Approach to the School and Church c1900 (photograph courtesy of Cuckfield Museum)

Our chief delight was to look in at the parlour window of a cottage* which was used as a sweet shop and if one had a half penny or great good fortune a penny, we could buy 4 liquorice sticks at a farthing each or two sherbert dabs at halfpenny each. The school stood by the Church and was run by the Church. The whole school went to Church on Saints days and Church festivals.

I had to walk back to Ansty from the Old school in the late 50s/early 60s whatever the weather, snow, rain etc. The Pluckroses had to walk as far as Pickwell Lane, Bolney.


Tessa Boyer writes:

After thought, the sweet shop was next to Queens Hall. If you look carefully under the window you can see the worn bricks where the children used to stand to be able to look in at the sweets. Daisy Rhodes told this story many years ago...

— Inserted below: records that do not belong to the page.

def unAR (w : Slot) : FormAR := ⟨fldD w, fldS w, fldT w⟩
def unAI (w : Slot) : FormAI := ⟨fldD w, fldS w, fld w 0 12⟩
def unAX (w : Slot) : FormAX := ⟨fldD w, fld w 0 18⟩
def unAK (w : Slot) : FormAK := ⟨fldD w, fld w 16 2, fld w 0 16⟩
def unAM (w : Slot) : FormAM := ⟨fldD w, fldS w, fldT w, fldU w⟩
def unCB (w : Slot) : FormCB := ⟨fld w 15 6, fld w 9 6, fld w 0 9⟩
def unCL (w : Slot) : FormCL := ⟨fld w 22 2, fld w 16 6, fld w 8 8, fld w 5 3, flag w 4, flag w 3⟩
def unLD (w : Slot) : FormLD := ⟨fldD w, fldS w, fld w 0 12⟩
def unLV (w : Slot) : FormLV := ⟨fldD w, fldS w, fldT w, fld w 3 3, fld w 0 3⟩
def unAMO (w : Slot) : FormAMO := ⟨fldD w, fldS w, fldT w, flag w 4⟩
def unVR (w : Slot) : FormVR := ⟨fldD w, fldS w, fldT w, fld w 3 3, fld w 1 2, flag w 0⟩
def unVC (w : Slot) : FormVC := ⟨fldD w, fldS w, fld w 8 4, fld w 4 4, fld w 2 2, flag w 1, flag w 0⟩
def unCG (w : Slot) : FormCG := ⟨fldD w, fldS w, fld w 2 10⟩
def unSB (w : Slot) : FormSB := ⟨fld w 22 2, fld w 14 6, fld w 8 6, fld w 4 4⟩
def unCO (w : Slot) : FormCO := ⟨fld w 19 2, fld w 13 6, fld w 3 10⟩

def packAR (op fn : BitVec 6) (f : FormAR) : Slot := op ++ f.d ++ f.s ++ f.t ++ fn
def packAI (op : BitVec 6) (f : FormAI) : Slot := op ++ f.d ++ f.s ++ f.imm
def packAX (op : BitVec 6) (f : FormAX) : Slot := op ++ f.d ++ f.imm
def packAK (op : BitVec 6) (f : FormAK) : Slot := op ++ f.d ++ f.hw ++ f.imm
def packAM (op : BitVec 6) (f : FormAM) : Slot := op ++ f.d ++ f.s ++ f.t ++ f.u
def packCB (cond : BitVec 3) (f : FormCB) : Slot := (0x01 : BitVec 6) ++ cond ++ f.s ++ f.t ++ f.disp
def packCZ (op : BitVec 6) (nz : BitVec 1) (s : Reg) (disp : BitVec 17) : Slot := op ++ nz ++ s ++ disp
def packCJ (op : BitVec 6) (x : BitVec 24) : Slot := op ++ x
def packCL (op : BitVec 6) (f : FormCL) : Slot :=
  op ++ f.lvl ++ f.cnt ++ f.body ++ f.stages ++ bit f.rot ++ bit f.bbadv ++ (0 : BitVec 3)
def packR (op : BitVec 6) (s : Reg) : Slot := op ++ s ++ (0 : BitVec 18)
def packRR (op : BitVec 6) (s t : Reg) : Slot := op ++ s ++ t ++ (0 : BitVec 12)
def packLD (op : BitVec 6) (f : FormLD) : Slot := op ++ f.d ++ f.base ++ f.imm
def packLV (op : BitVec 6) (f : FormLV) : Slot := op ++ f.vd ++ f.base ++ f.t ++ f.k ++ f.ty
def packAMO (op : BitVec 6) (fn : BitVec 4) (f : FormAMO) : Slot :=
  op ++ f.d ++ f.base ++ f.s ++ (0 : BitVec 1) ++ bit f.w64 ++ fn
def packVR (op : BitVec 6) (f : FormVR) : Slot := op ++ f.vd ++ f.vs ++ f.vt ++ f.k ++ f.ty ++ bit f.nf
def packMask (op : BitVec 6) (d s t : Reg) (k : BitVec 3) (ty : BitVec 2) : Slot :=
  op ++ d ++ s ++ t ++ k ++ ty ++ (0 : BitVec 1)
def packVC (op : BitVec 6) (f : FormVC) : Slot :=
  op ++ f.vd ++ f.vs ++ f.fsrc ++ f.fdst ++ f.rm ++ bit f.sat ++ bit f.nf
def packCG (op : BitVec 6) (dir : BitVec 1) (f : FormCG) : Slot := op ++ f.g ++ f.o ++ f.bar ++ (0 : BitVec 1) ++ dir
def packSB (op : BitVec 2) (f : FormSB) : Slot :=
  (0x13 : BitVec 6) ++ f.port ++ op ++ f.g ++ f.o ++ f.bank ++ (0 : BitVec 4)
def packCO (op : BitVec 3) (f : FormCO) : Slot :=
  (0x15 : BitVec 6) ++ op ++ f.ty ++ f.g ++ f.bar ++ (0 : BitVec 3)
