/-- Whether an access touches one of some banks. -/
def Access.touches (x : Access) (banks : Nat → Bool) : Bool :=
  x.elems.any (fun e => inWindow e.va.toNat && banks ((e.va.toNat - windowBase) / 2 ^ 19))

/-- The scratchpad banks that a switch takes away (R196). -/
def Cluster.switched (c : Cluster) (x : BankSwitch) (b : Nat) : Bool :=
  x.mask.getLsbD b && c.mode b == .spad && x.mode != .spad

/-- Whether a switch comes after an access: it was asked for later, and takes a bank of it away (R196). -/
def Cluster.awaits (c : Cluster) (x : BankSwitch) (y : Access) : Bool := decide (y.asked < x.number) && y.touches (c.switched x)

/-- Whether the oldest bank switch of a core's cluster is kept back by an access that is held up. -/
def State.switchHeld (s : State) (core : Nat) : Bool :=
  let cl := clusterOf core
  let c := s.clusterAt cl
  match c.switching with
  | [] => false
  | x :: _ => (clusterCores cl).any (fun n =>
      let m := (s.coreAt n).mem
      (m.held (m.loadQ ++ m.storeQ)).any (c.awaits x))

/-- Whether an access of a core waits for a bank switch that is kept back so. -/
def State.waitsForSwitch (s : State) (core : Nat) (x : Access) : Bool :=
  s.switchHeld core && x.touches (fun b => !(s.clusterAt (clusterOf core)).bankServes x.asked b)

/-- Accesses that wait for something are not sent after all: they are made again with the access that failed. -/
def Core.failWaiting (c : Core) (waits : Access → Bool) : Core :=
  let fail (e : QueueEntry) : QueueEntry := match e with
    | .access x => if !x.physical && waits x then .access { x with failed := true } else e
    | .marker _ _ => e
  { c with mem := { c.mem with loadQ := c.mem.loadQ.map fail, storeQ := c.mem.storeQ.map fail } }

/-- The access of a result that is held up, if it is. -/
def CoreMem.heldAccess (m : CoreMem) (seq : Nat) : Option Access :=
  (m.held (m.loadQ ++ m.storeQ)).find? (fun x => x.seq == seq)

/-- Charge the meters of a performed access (R345). -/
def State.charge (s : State) (core : Nat) (x : Access) : State :=
  (x.targets.getD []).foldl (fun (s : State) t => s.chargeTarget (whoOf core x.instr) core t (useOf x.instr)) s

/-! Loads (R103, R210). -/

/-- Read the elements of an access in order; none when one meets an uncorrectable error, whose address comes with it. -/
def State.readTargets (s : State) (core : Nat) (ef physical : Bool) :
    List Target → State × Except Word (List (MemElem × List Byte))
  | [] => (s, .ok [])
  | t :: r =>
    match t.places with
    | [] => s.readTargets core ef physical r
    | p :: _ =>
      match s.readPlace core t.key p t.elem.size (t.ms || physical) ef with
      | (s, none) => (s, .error t.elem.va)
      | (s, some bs) =>
        match s.readTargets core ef physical r with
        | (s, .ok l) => (s, .ok ((t.elem, bs) :: l))
        | (s, .error e) => (s, .error e)

/-- The sign-extending scalar loads. -/
def signedLoad : Instr → Bool
  | .ldB _ | .ldH _ | .ldW _ => true
  | .ldx f => (ldxKind f.ty).2
  | _ => false

/-- The value a load lands, from the bytes of its elements. -/
def loadValue (i : Instr) (l : List (MemElem × List Byte)) : Vec :=
  match i with
  | .vld f | .vldEf f | .vlds f | .vldx f =>
    let lg := widLog f.ty.toNat
    l.foldl (fun (v : Vec) p => v ||| ((BitVec.ofNat 2048 (leValue p.2)) <<< (8 * 2 ^ lg * p.1.idx))) 0
  | .vldb f =>
    let w := 8 * 2 ^ widLog f.ty.toNat
    match l with
    | p :: _ => vecOf w (fun _ => BitVec.ofNat w (leValue p.2)) (2048 / w)
    | [] => 0
  | _ =>
    match l with
    | p :: _ =>
      let n := p.2.length
      let x := leValue p.2
      let y : Word := if signedLoad i then BitVec.ofInt 64 (sextNat (8 * n) x) else wordOf x
      y.setWidth 2048
    | [] => 0
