/-- Whether a port that an operation reads has no entry ready. -/
def State.portEmpty (s : State) (n : Nat) : Bool :=
  if 60 ≤ n then s.core.task.timed && (find [] (n - 60) s.core.eng.landQ).isEmpty
  else
    let x := s.core.eng.stream (n - 56)
    s.core.eng.readPort n && decide (x.filled ≤ x.taken)

/-- The register with the address of the group table that an operation reads. -/
def groupReg : Instr → Option Reg
  | .collAllreduceSum f | .collAllreduceMax f | .collAllgather f | .collRscatterSum f | .collRscatterMax f | .collBcast f =>
    some f.g
  | _ => none

/-- The meters that hold up the reading of the group table that an operation of a core names (R345). -/
def State.groupHeld (s : State) (i : Instr) : List Nat :=
  match groupReg i with
  | none => []
  | some g => if s.metered s.core.ctxId then s.closedAt (whoColl s.cur) s.core.ctxId (s.groupCosts (s.readA g)) else []

/-- Whether an operation freezes the core before its bundle. -/
def State.freezes (s : State) (i : Instr) : Bool :=
  s.core.touchesHeld i || (portsIn (reads i)).any s.portEmpty || !(s.groupHeld i).isEmpty ||
    (match i with
     | .tsend _ die _ => s.core.task.timed && decide (4 ≤ (s.core.eng.waiting die.toNat).length)
     | _ => false)

/-- The entry at the head of a port. -/
def State.peekPort (s : State) (n : Nat) : Option Vec :=
  if 60 ≤ n then (find [] (n - 60) s.core.eng.landQ).head?
  else
    let x := s.core.eng.stream (n - 56)
    if x.taken < x.filled then some (s.cluster.entry x x.taken) else none

/-- Pop a port. -/
def Engines.popPort (e : Engines) (n : Nat) : Engines :=
  if 60 ≤ n then { e with landQ := put (n - 60) (find [] (n - 60) e.landQ).tail e.landQ }
  else let x := e.stream (n - 56); e.setStream (n - 56) { x with taken := x.taken + 1 }

/-- A crossing marks every result in flight, those of operations that are still to be issued again among them (R301). -/
def Flow.cross (f : Flow) (vint : BitVec 8) : Flow :=
  match f.lastVint with
  | some v =>
    if v = vint then f
    else { f with lastVint := some vint, pend := f.pend.map (fun p => { p with guarded := true })
                  again := f.again.map (fun g => { g with entry := { g.entry with guarded := true } }) }
  | none => { f with lastVint := some vint }

/-! Safe bundles and bounds (R281 to R284, R320). -/

/-- Whether a beat belongs to the bundle being issued, given its operations (R173, R174). -/
def Core.carriesBeat (c : Core) (ops : List Instr) : Bool :=
  c.press.beatAt c.flow.bundleNo || ops.any (fun i => match i with
    | .pacc _ _ _ => true
    | _ => false)

/-- R182, R281: whether a safe bundle about to issue with some operations is empty. -/
def Core.emptyHere (c : Core) (ops : List Instr) : Bool :=
  c.flow.pend.isEmpty && c.flow.again.isEmpty && decide (c.press.seqStart + c.press.seqBeats ≤ c.flow.bundleNo) &&
    !c.carriesBeat ops && !(c.eng.streams.any (fun p => p.2.bound)) && c.flow.xfers.isEmpty && c.flight.count == 0

/-- The operations of the open bundle that decode, whatever their legality. -/
def Issue.ops (i : Issue) : List (Nat × Instr) :=
  (List.range 8).filterMap (fun k =>
    let w := slotWord i.word k
    if w = 0 then Option.none else (decodeSlot k w).toOption.map (fun op => (k, op)))

/-- The operations of the open bundle that take effect: none in a stage that is disabled (R113). -/
def Issue.live (i : Issue) : List Instr := if i.disabled then [] else i.ops.map (fun p => p.2)

/-- Whether pre-emption is taken before the bundle being issued. -/
def Core.preemptsHere (c : Core) : Bool :=
  (header c.issue.word).safe && c.task.preempt && !c.task.timed && c.emptyHere c.issue.live

/-- Take a pre-emption before bundle F: the firmware is to be activated with cause 0x10, and leave is given back (R118,
R284). -/
def State.takePreemption (s : State) : State :=
  let t := s.core.task
  let s := if t.leave && !t.timed then s.dropLeave (.core s.cur) else s
  let s := s.modTask (fun t =>
    { t with preempt := false, preemptAt := none, alignReport := none
             leaveAsked := t.leaveAsked || (t.leave && !t.timed), leave := t.leave && t.timed, leaveEnding := false })
  s.queueEvent ⟨0x10, 0, s.core.flow.nextAddr.setWidth 64, 0⟩

/-- SAFE_BUNDLE: pre-emption is taken before an empty safe bundle when a request is pending; otherwise the bundle clears
the safe counter (R282, R283). -/
def execSafeBundle (s : State) : Out :=
  if s.core.preemptsHere then
    let s := s.modCore (fun c =>
      { c with flow := { c.flow with pos := c.issue.pos, goto := none }
               issue := { Issue.none with seq := c.issue.seq, setupSkip := c.issue.setupSkip } })
    done s.takePreemption
  else done (s.modTask (fun t => { t with safeCount := 0 }))

/-- SAFE_BOUND_OVERRUN (R283). -/
def execSafeBoundOverrun (s : State) : Out := done (s.raise 0x09 8 s.core.issue.addr 0 false false false false 0)
/-- CADENCE_OVERRUN (R320). -/
def execCadenceOverrun (s : State) : Out := done (s.raise 0x09 8 s.core.issue.addr 0 false false true false 0)

/-- R61. -/
def execNop (s : State) : Out := done s
/-- PAD_BUNDLE: fault 0x0B (R61, R76). -/
def execPadBundle (s : State) : Out := done (s.raiseHere 0x0B 8 0)

/-- An alignment instruction. -/
def isAlign : Instr → Bool
  | .align _ | .alignr _ | .realign => true
  | _ => false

The long walk through Borde Hill sounds the same as my Father had to do at 5yrs. The family lived with their Mother in Sand Pit cottages on the Haywards Heath - Balcombe Road having been moved there from Lullings Farm when my Grandfather died at a very young age in 1906.


Lesley Bohanna writes:

:I had to walk back to Ansty from the Old school in the late 50s/early 60s whatever the weather, snow, rain etc. The Pluckroses had to walk as far as Pickwell Lane, Bolney.